Мне их лекарства не понять, тут и расплющенная в лист полугнилая обезьянка и земляные морщеные коренья... Все это уже за десяток метров от лавки обдает сладковатым гнилосным запахом. Лечимся лучшим средством - настоящим украинским борщом. От здешней кишечной заразы лучший яд. Местных, когда мы их этим борщом угостили, скрутило хуже нашего. И позже, от этого варева держались подальше - круглили глаза, щебетали, пихали локтями новичков, чтобы попробовали.

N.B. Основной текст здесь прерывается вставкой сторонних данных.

-- ==== Sys2Proof/Machine/Flags.lean ====
section
/-! DEFINITION. The flag computations of the status bit cache (42_psw.md R110 to R112, 10_state.md R23) and the derivation
of the FP context (43_fpu_sync.md R130), as functions of plain words. -/

namespace Sys2Proof.Machine

/-- The logical flag a slot word holds (R23): the sign bit for slots 0 to 6, nonzero-ness for slot 7 (C2). -/
def slotFlag (i : Fin 8) (word : Word) : Bool := if i = 7 then word != 0 else word.msb

/-- The flag of slot `i` at its place in the PSW, `zext_32(flag) << (24 + i)` (R110). -/
def flagAtPlace (usb : Vector Word 8) (i : Fin 8) : Word :=
  (BitVec.ofBool (slotFlag i usb[i])).setWidth 32 <<< (24 + i.val)

/-- The pack of PSW_READ (R110): the stored low 24 bits, then bit 31 from slot 7, then bits 24 to 30 from slots 0 to 6. -/
def packPsw (raw : Word) (usb : Vector Word 8) : Word :=
  [7, 0, 1, 2, 3, 4, 5, 6].foldl (fun r i => r ||| flagAtPlace usb i) (raw &&& 0x00FFFFFF#32)

/-- The expansion of slots 0 to 6, `(data & (1 << (24+i))) << (7-i)` (R112; the shift as corrected by C1). -/
def expandSlot (data : Word) (i : Nat) : Word := (data &&& (1#32 <<< (24 + i))) <<< (7 - i)

/-- The unpack of PSW_WRITE (R111): slots 0 to 6 expanded, slot 7 masked to bit 31. -/
def unpackPsw (data : Word) : Vector Word 8 :=
  #v[expandSlot data 0, expandSlot data 1, expandSlot data 2, expandSlot data 3,
     expandSlot data 4, expandSlot data 5, expandSlot data 6, data &&& 0x80000000#32]

/-- The rounding mode a 2-bit code selects (R27, R130). -/
def roundingOfCode (c : BitVec 2) : RoundingMode :=
  match c.getLsbD 1, c.getLsbD 0 with
  | false, false => .nearestEven
  | false, true => .up
  | true, false => .down
  | true, true => .towardZero

/-- The FP context `FpuSync()` derives from the stored PSW word (R130): the mode of bits 25:24, and the three policy flags
set on every call. -/
def fpCtxOf (raw : Word) : FpCtx :=
  { rm := roundingOfCode (raw.extractLsb' 24 2), fiz := true, ftz := true, dn := true }

end Sys2Proof.Machine
end

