-- ==== Sys2Proof/Machine/Fill.lean ====
section
/-! DEFINITION. The meaning of FILL (41_tlb_fill.md). -/

namespace Sys2Proof.Machine

/-- FILL (R90 to R96). `_size` is carried and read by no step (R50). -/
def execFill (vaddr : VAddr) (_size : BitVec 16) (kind : AccessKind) (regime : Regime) (probe : Bool) (s : State) :
    Host.Outcome State Fault Refusal :=
  if kind = .reserved then refuseCommand .reservedKind
  else
    match s.fillOutcome vaddr kind regime with
    | .matched pa perms =>
      .next ((s.register (s.registrationFor vaddr regime pa perms)).respond (.filled true))
    | .fail k =>
      if probe then .next (s.respond (.filled false))
      else raiseMmuFault (faultDescriptor vaddr kind k)

end Sys2Proof.Machine
end

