-- ==== Sys2Proof/Machine/Dispatch.lean ====
section
/-! DEFINITION. What each operation does: one arm per row of the opcode table (30_encoding.md R63). -/

namespace Sys2Proof.Machine

def exec (i : Instr) (s : State) : Host.Outcome State Fault Refusal :=
  match i with
  | .translate vaddr kind regime => Sys2Proof.Machine.execTranslate vaddr kind regime s
  | .fill vaddr size kind regime probe => Sys2Proof.Machine.execFill vaddr size kind regime probe s
  | .pswRead => Sys2Proof.Machine.execPswRead s
  | .pswWrite data => Sys2Proof.Machine.execPswWrite data s
  | .fpuSync => Sys2Proof.Machine.execFpuSync s
  | .slotRead slot => Sys2Proof.Machine.execSlotRead slot s
  | .slotWrite slot data => Sys2Proof.Machine.execSlotWrite slot data s
  | .rawWrite data => Sys2Proof.Machine.execRawWrite data s
  | .fpctxRead => Sys2Proof.Machine.execFpctxRead s

end Sys2Proof.Machine
end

Скоро на том берегу подъедет водовозка. На пляжик выйдет чужой "папуас" с мачете, будет размахивать, кривляться, орать в нашу сторону что-то обидное. Потом из нашей зеленки на песок выйду я. Установлю треногу из жердей, обопру на них винтовку, выстрелю и промахнусь в первый раз. Все будут огорчены - наши всегда смотрят от края зеленки и переживают. На пляж не выходят, много чести для тех. Нам как бы все равно. Это ритуал. Потом промахнусь во второй раз. Мне не хватает удачи и каких-то полста метров. Скорее всего, это психологическое.
Завтра. Я знаю, что завтра. Сегодня специально заряжу нецелевым, специально выстрелю в сторону. Подойду к самым колышкам, границе зыбуна. Мне главное поближе рассмотреть островок, что прибило к косе. Если ползком, если связать попарно жерди, пропихивать их как лыжи... Если до завтра этот плавучий островок не сорвется с косы... если не промахнусь к нему, удержу направление во время дождя... Там должно быть много водяниц. Они ядовитые, но кусить не могут, если только сам не начнешь запихивать палец в глотку.
Кто-нибудь, скорее Сергей - он издали похож на меня - выйдет из зелени, также, как всегда, установит треногу, не спеша выстрелит. Я думаю - вот будет фокус, если попадет. Но чудес не бывает. После промаха, как только звук выстрела достигнет того берега (вряд ли он там слышит посвистывание пули - не настолько я самоуверен), "папуас" спустит штаны, потом нагнется и будет смотреть промеж ног в нашу сторону. Я мечтаю попасть в него именно этот момент. Давно мечтаю. Он будет ждать. Должен выстрелить еще раз, таковы условия игры. Два выстрела. Так сложилось само собой еще в первую неделю моего появления. Потом он сядет и будет гадить, выражая презрение к моей стрельбе, к нам. На том пляжике должны быть сплошь его отметины.
Я знаю, как все произойдет завтра. Его перевернет через голову, отбросит, он будет лежать среди собственного дерьма, не верить, что это произошло именно с ним. Потом придет боль, и он умрет, возможно, не сразу. Там будет много суеты. Возможно, подвезут что-нибудь крупное. На пристрелке оставят несколько черных клякс на нашем пляже, перенесут огонь глубже, и все потонет бесследно в теле огромной зеленой медузы.
Я буду лежать на своем островке до вечера, разговаривать со змеями, пока сумрак не начнет скрадывать тот берег...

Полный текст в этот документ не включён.